Миша опять прав. Я думаю.
– Хорошо, Миша, но если копнуть еще глубже, то там, в глубине, мы с тобой такие же добрые, как и все.
У Миши тоже нет выбора. Единственный собеседник, с которым он может поговорить нормально – я. Он может спорить со мной на любом уровне.
– Давай глубже, – кивает Миша.
– Тогда, в детдоме, помнишь, когда душили кошку?
– Не помню. У тебя, Рубен, поразительная возможность помнить ничего не значащие вещи.
– Все играли в карты, пара на пару. Проигравшая пара должна была душить кошку.
– Допустим, что–то такое было. Что из этого?
– Ты отказался играть.
– Что из этого следует?
– Что в глубине души ты добрый, такой же, как и все.
– Рубен, объясни мне, доброму, зачем душить кошку? Какой в этом смысл?
– Не знаю, но они все же сели играть. Значит, они были злые.
– Они были идиоты. Твой пример доказывает только то, что на свете есть люди глупее Рубена. Ни к добру, ни к злу этот факт не имеет никакого отношения.
– Зачем ты спасал кошку?
– Я никогда в жизни не спасал никаких кошек. Я безразличен к кошкам.
– Но я помню. Кошка кричала, ее пытались повесить, а ты ее спас.
– Я спас кошку? Рубен, даже если бы я и захотел ее спасать, как бы я это сделал?
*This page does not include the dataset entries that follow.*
-- ==== Sys2Proof/Machine/Layout.lean ====
section
/-! DEFINITION. The LAYOUT request: the checks of its five sections, and the replacement of the old definitions
(R20 to R23, R44, R62, R112, R135, R150, R180). -/

namespace Sys2Proof.Machine

/-- A refusal with OUT_OF_RANGE naming an item. -/
def outOf (it : Item) : Answer := Answer.refuseItem .outOfRange it

/-- A refusal with INVALID naming an item. -/
def badItem (it : Item) : Answer := Answer.refuseItem .invalid it

/-- The first number given twice in a list, if any. -/
def givenTwice : List Nat → Option Nat
  | [] => none
  | n :: rest => if rest.contains n then some n else givenTwice rest

/-- The first number given that lies outside 1 to `count`. -/
def numberOutside (count : Nat) (nums : List Nat) : Option Nat := nums.find? (fun n => !inRange 1 count n)

/-- The lowest number from 1 to `count` that is not given. -/
def numberMissing (count : Nat) (nums : List Nat) : Option Nat :=
  ((List.range count).map (fun i => i + 1)).find? (fun n => !nums.contains n)

/-- The crane number that spoils the numbering: given twice, outside 1 to the count, or missing, as R44 lists them. -/
def craneNumberFault (count : Nat) (nums : List Nat) : Option Nat :=
  (givenTwice nums).or ((numberOutside count nums).or (numberMissing count nums))

/-- The zone number that spoils the numbering: given twice or missing from 1 to the count, as R62 lists them. DEDUCED, a number
above the count where every number up to it is given once, notes/assumptions/74.md. -/
def zoneNumberFault (count : Nat) (nums : List Nat) : Option Nat :=
  (givenTwice nums).or ((numberMissing count nums).or (numberOutside count nums))

/-- The first check that fails. -/
def firstFail (l : List (Option Answer)) : Option Answer := l.findSome? id

/-- A field outside its range, named with the numbered thing it belongs to. -/
def fieldFail (kind : ItemKind) (num : Nat) (f : FieldName) (ok : Bool) : Option Answer :=
  if ok then none else some (outOf (.thing kind num (some f)))

/-! ### The zone section (R62) -/

/-- The zones of a section in order of number. -/
def sortedZones (z : ZoneSection) : List ZoneDef := z.zones.insertionSort (fun a b => a.num ≤ b.num)

/-- The start of zone 1 is 0, and each start is at least 2,000 mm after the one before it. -/
def zoneStartFail (l : List ZoneDef) : Option Answer :=
  match l with
  | [] => none
  | a :: rest =>
    if a.start ≠ 0 then some (outOf (.thing .zone a.num (some .start)))
    else ((a :: rest).zip rest).findSome? (fun p =>
      if p.1.start + 2000 ≤ p.2.start then none else some (outOf (.thing .zone p.2.num (some .start))))

/-- The last zone is at least 2,000 mm long. -/
def zoneLengthFail (length : Nat) (l : List ZoneDef) : Option Answer :=
  l.getLast?.bind (fun z => if z.start + 2000 ≤ length then none else some (outOf (.thing .zone z.num (some .length))))

/-- The bay a BAY zone names. -/
def zoneBay (z : ZoneDef) : Option Nat :=
  match z.kind with
  | .bay b => some b
  | _ => none

/-- The bay numbers of BAY zones lie in 1 to 4. -/
def zoneBayFail (l : List ZoneDef) : Option Answer :=
  l.findSome? (fun z => (zoneBay z).bind (fun b => fieldFail .zone z.num .kind (inRange 1 4 b)))

/-- No two BAY zones name the same bay; the later zone is named. -/
def zoneBayTwice (l : List ZoneDef) : Option Answer :=
  l.zipIdx.findSome? (fun zi =>
    if (zoneBay zi.1).isSome && (l.take zi.2).any (fun y => zoneBay y == zoneBay zi.1) then some (badItem (.thing .zone zi.1.num none))
    else none)

/-- The checks of the zone section (R62). DEDUCED, their order, notes/assumptions/9.md; the status of a zone number above the
count, notes/assumptions/74.md. -/
def zoneSectionFail (z : ZoneSection) : Option Answer :=
  firstFail [
    if inRange 20000 200000 z.length then none else some (outOf (.field .length)),
    if inRange 2 32 z.count then none else some (outOf (.field .count)),
    (zoneNumberFault z.count (z.zones.map ZoneDef.num)).map (fun n => badItem (.thing .zone n none)),
    zoneStartFail (sortedZones z), zoneLengthFail z.length (sortedZones z), zoneBayFail (sortedZones z), zoneBayTwice (sortedZones z)]

/-- The zone table a section defines: every zone OPEN with no owner (R62). -/
def sectionTable (z : ZoneSection) : ZoneTable :=
  { length := z.length, zones := (sortedZones z).map (fun d => { start := d.start, kind := d.kind, state := .open, owner := none }) }

/-! ### The crane section (R44) -/

/-- The checks of the crane section (R44). DEDUCED, their order, notes/assumptions/9.md. -/
def craneSectionFail (c : CraneSection) : Option Answer :=
  firstFail [
    if inRange 1 3 c.count then none else some (badItem (.field .count)),
    (craneNumberFault c.count (c.cranes.map CraneDef.num)).map (fun n => badItem (.thing .crane n none)),
    (c.cranes.insertionSort (fun a b => a.num ≤ b.num)).findSome? (fun d =>
      (fieldFail .crane d.num .halfLength (inRange 1000 8000 d.halfLength)).or
        (fieldFail .crane d.num .tare (inRange 0 10000 d.tare)))]

/-! ### The store section (R20 to R23) -/

/-- The row fields in the order of the table of R20. DEDUCED, the status of a row number outside 1 to 48,
notes/assumptions/73.md. -/
def rowFail (r : RowDef) : Option Answer :=
  let f := fun name ok => fieldFail .row r.num name ok
  firstFail [
    f .number (inRange 1 48 r.num),
    f .x (inRange 0 200000 r.x),
    f .y0 (inRange 0 60000 r.y0 && decide (r.y0 + (r.count - 1) * r.pitch ≤ 60000)),
    f .pitch (inRange 800 3000 r.pitch && decide (r.pitch % 2 = 0)),
    f .count (inRange 1 20 r.count),
    f .mask (r.classes != 0),
    f .maxWidth (inRange 500 2200 r.maxWidth),
    f .maxDiameter (inRange 600 2400 r.maxDiameter && decide (r.maxDiameter ≤ r.pitch)),
    f .floorLimit (inRange 5000 100000 r.floorLimit),
    f .bearing (inRange 50 200 r.bearing),
    f .mismatch (inRange 0 600 r.mismatch),
    f .penalty (inRange 0 1000 r.penalty)]

/-- The saddle fields (R22). DEDUCED, the status of a saddle number outside 1 to 4, notes/assumptions/73.md. -/
def saddleFail (d : SaddleDef) : Option Answer :=
  firstFail [
    fieldFail .saddle d.num .number (inRange 1 4 d.num),
    fieldFail .saddle d.num .x (inRange 0 200000 d.x),
    fieldFail .saddle d.num .y (inRange 0 60000 d.y)]

/-- A place that takes over the state and mark of an old one, or is FREE and unblocked (R23). -/
def takeOver (old : Option Place) : Place := old.getD { state := .free, blocked := false }

/-- The number of nest positions of a row (R21). -/
def nestCount (r : RowDef) : Nat := if r.nests then r.count - 1 else 0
– Ты сказал Сереге, что хотел бы посмотреть, как они душили бы тигра.
Миша вспоминает.
– Было дело.
– Серега засмеялся. А ты знал, что если Серега засмеялся – это все. Сначала надо было задушить Серегу. Против Сереги никто не попрет. Пока они беседовали с Серегой, кошка убежала. Все сходится. Ты спас кошку, потому что ты добрый.
– Вспомнил, – голос Миши чуть дрожит, – все было не так. Они хотели повесить кошку, потом сжечь ее на костре. А мне нужны были сигареты. Кошка кричала, потом ее стали бы сжигать, пошел бы запах паленой шерсти. Короче, их повинтили бы в пять минут, а следы от когтей у них на коже, костер – неопровержимые улики. Потом вызвали бы милицию. Из–за дурацкой кошки мог сорваться мой план. Еще мне стало их жалко. Им в личное дело записали бы жестокое обращение с животными, а это хуже всего. Жестокое обращение с животными – это хуже, чем курение, хуже, чем водка.
– Тогда я прав. Основная причина, по которой ты спас кошку, – твоя доброта по отношению к парням, которые ее собирались вешать. Значит, ты добрый.
– Нет. Основная причина, по которой я спас кошку, это здравый смысл. Мне нужны были сигареты. Кого бы я послал в магазин? К тому же я не люблю кошачий крик. Я всего лишь поступал разумно.
– Нет, Миша. На поверхности ты злой, я знаю, потому что ты инвалид. Тут ты прав. Но внутри ты добрый.
– Что мы имеем в итоге? – Миша говорит абсолютно спокойно, хотя заметно, что болит у него все сильнее. – В итоге ты делаешь вывод, что я всем улыбаюсь, чтобы показать, что я добрый, а на самом деле я злой, но в глубине души я все же добрый? Ты это хотел сказать?
– Приблизительно.
– Тогда сформулируй точно.
– Не смогу. Точнее у меня не выйдет, и ты это знаешь. Требовать от дурака точности мысли – жестоко.
Миша молчит. Он замолкает надолго. Или у него заболело еще сильнее, или он на самом деле решил, что добиться от меня точной мысли невозможно.
Ночью, когда я уже засыпаю, Миша внезапно говорит:
– Знаешь, что я думаю, Рубен? Если копнуть совсем глубоко, глубже, чем сможем понять мы с тобой, то все люди на свете добрые. Там, внутри, все добрые: и ты, и я, и нянечки, и врачи, и психохроники. Но нам от этого никакого проку нет.
Я молчу. Миша и не ждет от меня слов. Он знает, что он прав. Мы все – добрые люди, но проку от этого на самом деле никакого.